-- Assignment --
Copy out, exactly, the first line of the entries below and every line after it through the one containing "it (R310). -/".

-- Records shown --

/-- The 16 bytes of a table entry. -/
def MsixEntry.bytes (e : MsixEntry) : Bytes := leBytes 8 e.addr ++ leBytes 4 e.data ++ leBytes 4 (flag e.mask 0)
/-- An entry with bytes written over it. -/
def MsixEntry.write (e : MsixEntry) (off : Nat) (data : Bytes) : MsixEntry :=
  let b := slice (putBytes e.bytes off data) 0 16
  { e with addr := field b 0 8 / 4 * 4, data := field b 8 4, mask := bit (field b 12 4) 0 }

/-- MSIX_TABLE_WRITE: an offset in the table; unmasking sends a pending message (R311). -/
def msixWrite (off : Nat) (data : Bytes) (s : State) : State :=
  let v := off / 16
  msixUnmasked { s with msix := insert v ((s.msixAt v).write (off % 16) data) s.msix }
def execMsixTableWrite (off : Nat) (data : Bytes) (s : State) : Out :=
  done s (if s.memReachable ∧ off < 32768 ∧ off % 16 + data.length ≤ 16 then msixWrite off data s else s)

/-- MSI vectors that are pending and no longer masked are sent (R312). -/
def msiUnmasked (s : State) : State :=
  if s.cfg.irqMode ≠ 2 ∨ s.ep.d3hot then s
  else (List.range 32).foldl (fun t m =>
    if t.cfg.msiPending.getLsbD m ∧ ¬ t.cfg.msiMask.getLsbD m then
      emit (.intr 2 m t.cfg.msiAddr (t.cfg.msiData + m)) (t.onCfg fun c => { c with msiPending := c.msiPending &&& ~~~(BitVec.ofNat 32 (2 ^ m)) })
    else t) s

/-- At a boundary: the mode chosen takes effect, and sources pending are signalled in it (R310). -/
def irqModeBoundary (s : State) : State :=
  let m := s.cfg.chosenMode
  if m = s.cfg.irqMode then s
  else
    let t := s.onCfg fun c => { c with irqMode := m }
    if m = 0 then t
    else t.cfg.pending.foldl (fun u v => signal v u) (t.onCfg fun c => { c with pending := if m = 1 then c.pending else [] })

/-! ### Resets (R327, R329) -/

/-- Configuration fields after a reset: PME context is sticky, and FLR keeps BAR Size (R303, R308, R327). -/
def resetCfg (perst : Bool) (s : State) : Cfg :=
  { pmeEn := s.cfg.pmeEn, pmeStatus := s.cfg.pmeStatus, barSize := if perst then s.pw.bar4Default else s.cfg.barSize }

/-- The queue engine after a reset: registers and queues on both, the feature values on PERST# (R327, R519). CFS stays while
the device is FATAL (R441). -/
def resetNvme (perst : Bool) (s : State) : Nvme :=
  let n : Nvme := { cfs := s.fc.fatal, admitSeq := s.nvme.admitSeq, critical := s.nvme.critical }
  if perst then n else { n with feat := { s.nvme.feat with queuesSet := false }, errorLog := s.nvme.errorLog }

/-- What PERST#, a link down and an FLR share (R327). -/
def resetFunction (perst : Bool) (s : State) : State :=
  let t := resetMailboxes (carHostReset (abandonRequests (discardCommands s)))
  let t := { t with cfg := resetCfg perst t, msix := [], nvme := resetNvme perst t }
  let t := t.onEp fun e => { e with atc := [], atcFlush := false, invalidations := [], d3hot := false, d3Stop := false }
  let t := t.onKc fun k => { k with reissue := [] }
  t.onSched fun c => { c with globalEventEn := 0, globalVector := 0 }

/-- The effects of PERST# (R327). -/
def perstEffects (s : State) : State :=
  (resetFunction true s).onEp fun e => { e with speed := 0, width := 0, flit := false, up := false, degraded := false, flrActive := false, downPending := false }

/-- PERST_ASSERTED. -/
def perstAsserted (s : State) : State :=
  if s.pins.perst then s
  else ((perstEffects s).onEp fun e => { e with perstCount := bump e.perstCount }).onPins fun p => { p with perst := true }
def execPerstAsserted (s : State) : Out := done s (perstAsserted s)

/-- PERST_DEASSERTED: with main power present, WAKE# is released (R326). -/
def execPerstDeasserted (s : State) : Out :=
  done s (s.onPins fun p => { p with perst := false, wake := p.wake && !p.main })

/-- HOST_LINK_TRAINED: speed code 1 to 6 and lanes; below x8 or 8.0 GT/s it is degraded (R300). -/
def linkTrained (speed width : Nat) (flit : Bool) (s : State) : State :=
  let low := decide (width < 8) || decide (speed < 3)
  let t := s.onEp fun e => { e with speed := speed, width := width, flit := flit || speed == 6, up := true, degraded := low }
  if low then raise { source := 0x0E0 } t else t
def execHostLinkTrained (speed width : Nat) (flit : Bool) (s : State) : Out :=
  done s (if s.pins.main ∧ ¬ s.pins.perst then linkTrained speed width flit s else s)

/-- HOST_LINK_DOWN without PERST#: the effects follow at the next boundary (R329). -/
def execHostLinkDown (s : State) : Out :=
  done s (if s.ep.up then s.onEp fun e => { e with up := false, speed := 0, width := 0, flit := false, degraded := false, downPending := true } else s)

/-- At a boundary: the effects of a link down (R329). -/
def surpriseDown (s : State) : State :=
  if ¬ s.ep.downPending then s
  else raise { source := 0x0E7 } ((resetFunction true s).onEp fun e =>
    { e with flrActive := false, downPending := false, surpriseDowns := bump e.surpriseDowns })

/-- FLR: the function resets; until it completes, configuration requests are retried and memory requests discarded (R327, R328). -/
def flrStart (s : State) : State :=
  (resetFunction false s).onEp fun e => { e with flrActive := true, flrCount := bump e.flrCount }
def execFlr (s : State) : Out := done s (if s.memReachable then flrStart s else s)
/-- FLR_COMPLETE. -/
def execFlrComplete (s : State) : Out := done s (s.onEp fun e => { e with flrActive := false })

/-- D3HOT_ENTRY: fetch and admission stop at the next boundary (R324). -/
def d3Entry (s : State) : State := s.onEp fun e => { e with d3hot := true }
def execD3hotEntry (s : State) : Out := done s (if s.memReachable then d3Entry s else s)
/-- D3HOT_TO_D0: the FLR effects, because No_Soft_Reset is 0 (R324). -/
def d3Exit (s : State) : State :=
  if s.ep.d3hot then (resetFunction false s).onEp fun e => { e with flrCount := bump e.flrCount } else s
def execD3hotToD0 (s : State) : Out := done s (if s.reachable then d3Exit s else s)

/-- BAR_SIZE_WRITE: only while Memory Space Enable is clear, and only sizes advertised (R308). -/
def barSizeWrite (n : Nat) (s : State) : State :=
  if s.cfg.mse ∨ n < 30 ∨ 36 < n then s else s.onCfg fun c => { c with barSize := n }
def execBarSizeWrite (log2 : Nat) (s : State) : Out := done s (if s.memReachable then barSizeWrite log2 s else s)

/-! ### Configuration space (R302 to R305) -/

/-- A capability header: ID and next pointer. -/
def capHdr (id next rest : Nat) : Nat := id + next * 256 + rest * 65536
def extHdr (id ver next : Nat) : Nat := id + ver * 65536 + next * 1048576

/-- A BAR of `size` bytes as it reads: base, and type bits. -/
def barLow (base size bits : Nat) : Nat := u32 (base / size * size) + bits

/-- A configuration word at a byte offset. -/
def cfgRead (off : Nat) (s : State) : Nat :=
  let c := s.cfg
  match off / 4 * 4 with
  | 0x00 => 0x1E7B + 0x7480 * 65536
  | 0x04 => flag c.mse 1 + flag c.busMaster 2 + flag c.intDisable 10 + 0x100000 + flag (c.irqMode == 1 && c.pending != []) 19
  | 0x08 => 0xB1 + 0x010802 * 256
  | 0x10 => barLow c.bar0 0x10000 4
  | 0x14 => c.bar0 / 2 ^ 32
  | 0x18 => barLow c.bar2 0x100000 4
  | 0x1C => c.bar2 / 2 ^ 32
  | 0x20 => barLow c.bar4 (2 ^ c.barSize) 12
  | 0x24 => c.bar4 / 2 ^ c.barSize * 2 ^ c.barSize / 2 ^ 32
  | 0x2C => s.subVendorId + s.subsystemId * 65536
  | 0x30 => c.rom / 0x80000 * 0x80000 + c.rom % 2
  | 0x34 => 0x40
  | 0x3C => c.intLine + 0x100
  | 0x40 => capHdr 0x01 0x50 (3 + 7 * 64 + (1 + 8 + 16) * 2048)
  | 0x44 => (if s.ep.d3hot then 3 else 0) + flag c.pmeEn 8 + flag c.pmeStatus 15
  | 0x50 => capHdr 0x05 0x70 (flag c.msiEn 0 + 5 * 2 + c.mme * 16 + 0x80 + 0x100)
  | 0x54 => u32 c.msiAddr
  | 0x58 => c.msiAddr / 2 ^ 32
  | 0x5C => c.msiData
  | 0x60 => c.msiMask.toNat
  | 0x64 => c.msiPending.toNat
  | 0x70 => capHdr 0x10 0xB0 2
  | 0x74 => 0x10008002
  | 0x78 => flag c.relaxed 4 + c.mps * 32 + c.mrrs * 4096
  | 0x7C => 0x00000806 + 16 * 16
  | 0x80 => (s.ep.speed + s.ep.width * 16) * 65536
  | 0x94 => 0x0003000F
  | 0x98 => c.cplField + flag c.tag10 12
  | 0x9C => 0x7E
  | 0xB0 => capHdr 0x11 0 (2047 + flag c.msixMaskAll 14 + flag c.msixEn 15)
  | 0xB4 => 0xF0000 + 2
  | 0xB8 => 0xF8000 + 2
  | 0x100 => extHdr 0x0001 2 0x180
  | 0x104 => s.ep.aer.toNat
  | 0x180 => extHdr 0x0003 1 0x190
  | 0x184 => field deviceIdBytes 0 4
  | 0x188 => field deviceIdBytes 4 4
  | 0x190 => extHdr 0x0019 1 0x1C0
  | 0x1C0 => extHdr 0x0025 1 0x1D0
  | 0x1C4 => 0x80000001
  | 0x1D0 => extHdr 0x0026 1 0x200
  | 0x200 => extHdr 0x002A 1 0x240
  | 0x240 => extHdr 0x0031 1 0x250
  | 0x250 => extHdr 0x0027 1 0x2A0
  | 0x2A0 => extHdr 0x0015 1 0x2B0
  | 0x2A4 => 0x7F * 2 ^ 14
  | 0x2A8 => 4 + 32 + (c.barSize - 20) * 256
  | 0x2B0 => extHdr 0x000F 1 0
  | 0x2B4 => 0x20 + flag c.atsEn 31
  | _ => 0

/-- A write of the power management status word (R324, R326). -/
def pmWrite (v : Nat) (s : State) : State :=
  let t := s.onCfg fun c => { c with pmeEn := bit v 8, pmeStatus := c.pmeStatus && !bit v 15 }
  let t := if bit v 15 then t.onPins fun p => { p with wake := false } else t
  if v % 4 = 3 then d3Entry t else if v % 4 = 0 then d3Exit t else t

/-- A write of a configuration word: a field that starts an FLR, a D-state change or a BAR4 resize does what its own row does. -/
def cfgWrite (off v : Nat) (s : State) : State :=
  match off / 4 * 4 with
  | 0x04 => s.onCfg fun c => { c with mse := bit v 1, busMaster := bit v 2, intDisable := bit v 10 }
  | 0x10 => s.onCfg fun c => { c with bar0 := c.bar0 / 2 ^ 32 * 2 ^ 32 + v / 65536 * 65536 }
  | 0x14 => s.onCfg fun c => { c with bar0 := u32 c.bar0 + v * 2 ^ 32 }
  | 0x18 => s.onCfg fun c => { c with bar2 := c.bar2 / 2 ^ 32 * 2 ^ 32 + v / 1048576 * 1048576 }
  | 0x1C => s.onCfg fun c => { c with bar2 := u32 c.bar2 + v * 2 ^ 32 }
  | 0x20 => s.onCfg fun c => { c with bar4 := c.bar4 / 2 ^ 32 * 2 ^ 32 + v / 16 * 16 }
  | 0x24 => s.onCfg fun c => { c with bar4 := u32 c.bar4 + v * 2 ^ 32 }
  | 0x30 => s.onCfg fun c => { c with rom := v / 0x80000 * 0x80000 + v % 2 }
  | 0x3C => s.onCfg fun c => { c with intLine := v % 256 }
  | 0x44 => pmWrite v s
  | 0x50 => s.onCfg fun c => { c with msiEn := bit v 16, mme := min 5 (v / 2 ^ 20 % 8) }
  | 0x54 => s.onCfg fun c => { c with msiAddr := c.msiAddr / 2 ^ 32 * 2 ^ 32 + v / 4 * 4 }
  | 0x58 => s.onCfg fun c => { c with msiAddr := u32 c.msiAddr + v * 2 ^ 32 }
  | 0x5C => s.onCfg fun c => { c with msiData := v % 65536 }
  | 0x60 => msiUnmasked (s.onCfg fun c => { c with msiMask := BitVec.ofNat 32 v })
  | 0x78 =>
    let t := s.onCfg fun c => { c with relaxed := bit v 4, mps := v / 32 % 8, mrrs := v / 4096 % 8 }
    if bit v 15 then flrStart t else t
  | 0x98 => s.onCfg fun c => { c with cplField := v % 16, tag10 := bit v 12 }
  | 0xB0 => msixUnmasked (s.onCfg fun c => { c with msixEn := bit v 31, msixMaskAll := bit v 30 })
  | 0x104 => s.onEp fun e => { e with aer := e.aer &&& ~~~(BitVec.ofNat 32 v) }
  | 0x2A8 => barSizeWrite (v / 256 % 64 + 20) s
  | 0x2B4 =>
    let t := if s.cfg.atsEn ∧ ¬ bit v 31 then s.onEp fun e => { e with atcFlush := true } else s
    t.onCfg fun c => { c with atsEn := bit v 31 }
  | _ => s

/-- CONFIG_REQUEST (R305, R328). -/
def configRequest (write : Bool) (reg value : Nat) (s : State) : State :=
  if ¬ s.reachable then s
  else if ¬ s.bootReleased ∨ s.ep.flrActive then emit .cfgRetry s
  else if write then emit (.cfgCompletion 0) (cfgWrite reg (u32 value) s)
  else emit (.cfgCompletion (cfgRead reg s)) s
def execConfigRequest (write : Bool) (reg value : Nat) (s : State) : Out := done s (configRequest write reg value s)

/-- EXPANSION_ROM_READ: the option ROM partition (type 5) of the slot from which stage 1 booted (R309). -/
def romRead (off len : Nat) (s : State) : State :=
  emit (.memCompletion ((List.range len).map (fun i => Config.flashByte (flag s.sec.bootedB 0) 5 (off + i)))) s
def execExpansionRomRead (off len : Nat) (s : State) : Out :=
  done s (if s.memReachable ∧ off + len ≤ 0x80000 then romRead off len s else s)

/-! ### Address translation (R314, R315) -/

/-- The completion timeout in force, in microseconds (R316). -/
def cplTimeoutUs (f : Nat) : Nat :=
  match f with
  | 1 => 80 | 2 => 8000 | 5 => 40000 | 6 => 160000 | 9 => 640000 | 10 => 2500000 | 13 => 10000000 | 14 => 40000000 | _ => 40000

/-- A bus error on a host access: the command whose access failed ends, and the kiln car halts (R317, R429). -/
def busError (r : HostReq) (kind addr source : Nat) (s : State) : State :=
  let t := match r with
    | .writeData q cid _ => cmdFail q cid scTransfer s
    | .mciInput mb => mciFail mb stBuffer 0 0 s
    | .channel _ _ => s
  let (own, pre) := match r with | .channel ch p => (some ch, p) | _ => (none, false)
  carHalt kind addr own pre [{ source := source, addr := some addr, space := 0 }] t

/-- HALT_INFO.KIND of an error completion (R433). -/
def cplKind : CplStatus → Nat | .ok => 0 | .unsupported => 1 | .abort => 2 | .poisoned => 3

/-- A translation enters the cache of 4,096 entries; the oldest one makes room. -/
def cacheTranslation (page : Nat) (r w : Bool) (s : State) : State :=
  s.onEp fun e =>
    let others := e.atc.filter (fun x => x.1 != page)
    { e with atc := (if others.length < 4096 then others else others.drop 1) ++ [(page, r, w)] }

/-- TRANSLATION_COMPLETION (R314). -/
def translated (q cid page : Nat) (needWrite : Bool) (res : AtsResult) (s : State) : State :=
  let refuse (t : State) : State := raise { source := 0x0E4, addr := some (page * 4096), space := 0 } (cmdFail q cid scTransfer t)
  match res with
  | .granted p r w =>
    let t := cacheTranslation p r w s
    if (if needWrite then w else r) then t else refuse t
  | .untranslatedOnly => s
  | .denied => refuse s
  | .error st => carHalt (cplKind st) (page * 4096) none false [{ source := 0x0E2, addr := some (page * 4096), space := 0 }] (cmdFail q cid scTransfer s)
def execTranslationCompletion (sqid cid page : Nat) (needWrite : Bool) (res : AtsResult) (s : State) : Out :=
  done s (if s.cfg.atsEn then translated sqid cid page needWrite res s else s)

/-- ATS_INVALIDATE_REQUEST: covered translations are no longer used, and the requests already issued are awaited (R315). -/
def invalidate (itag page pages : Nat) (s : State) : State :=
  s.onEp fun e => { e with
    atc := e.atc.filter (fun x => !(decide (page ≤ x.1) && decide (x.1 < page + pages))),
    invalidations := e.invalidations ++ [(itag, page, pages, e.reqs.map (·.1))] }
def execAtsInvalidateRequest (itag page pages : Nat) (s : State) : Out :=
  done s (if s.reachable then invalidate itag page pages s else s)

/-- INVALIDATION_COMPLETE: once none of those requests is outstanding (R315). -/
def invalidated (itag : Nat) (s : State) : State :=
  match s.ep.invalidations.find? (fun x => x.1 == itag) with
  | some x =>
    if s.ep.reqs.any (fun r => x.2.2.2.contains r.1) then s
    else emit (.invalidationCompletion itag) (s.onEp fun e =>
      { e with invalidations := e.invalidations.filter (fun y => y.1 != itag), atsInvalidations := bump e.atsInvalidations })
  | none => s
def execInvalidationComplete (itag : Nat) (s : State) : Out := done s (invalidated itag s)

-- Solved problem --
/-- The 16 bytes of a table entry. -/
def MsixEntry.bytes (e : MsixEntry) : Bytes := leBytes 8 e.addr ++ leBytes 4 e.data ++ leBytes 4 (flag e.mask 0)
/-- An entry with bytes written over it. -/
def MsixEntry.write (e : MsixEntry) (off : Nat) (data : Bytes) : MsixEntry :=
  let b := slice (putBytes e.bytes off data) 0 16
  { e with addr := field b 0 8 / 4 * 4, data := field b 8 4, mask := bit (field b 12 4) 0 }

/-- MSIX_TABLE_WRITE: an offset in the table; unmasking sends a pending message (R311). -/
def msixWrite (off : Nat) (data : Bytes) (s : State) : State :=
  let v := off / 16
  msixUnmasked { s with msix := insert v ((s.msixAt v).write (off % 16) data) s.msix }
def execMsixTableWrite (off : Nat) (data : Bytes) (s : State) : Out :=
  done s (if s.memReachable ∧ off < 32768 ∧ off % 16 + data.length ≤ 16 then msixWrite off data s else s)

/-- MSI vectors that are pending and no longer masked are sent (R312). -/
def msiUnmasked (s : State) : State :=
  if s.cfg.irqMode ≠ 2 ∨ s.ep.d3hot then s
  else (List.range 32).foldl (fun t m =>
    if t.cfg.msiPending.getLsbD m ∧ ¬ t.cfg.msiMask.getLsbD m then
      emit (.intr 2 m t.cfg.msiAddr (t.cfg.msiData + m)) (t.onCfg fun c => { c with msiPending := c.msiPending &&& ~~~(BitVec.ofNat 32 (2 ^ m)) })
    else t) s

/-- At a boundary: the mode chosen takes effect, and sources pending are signalled in it (R310). -/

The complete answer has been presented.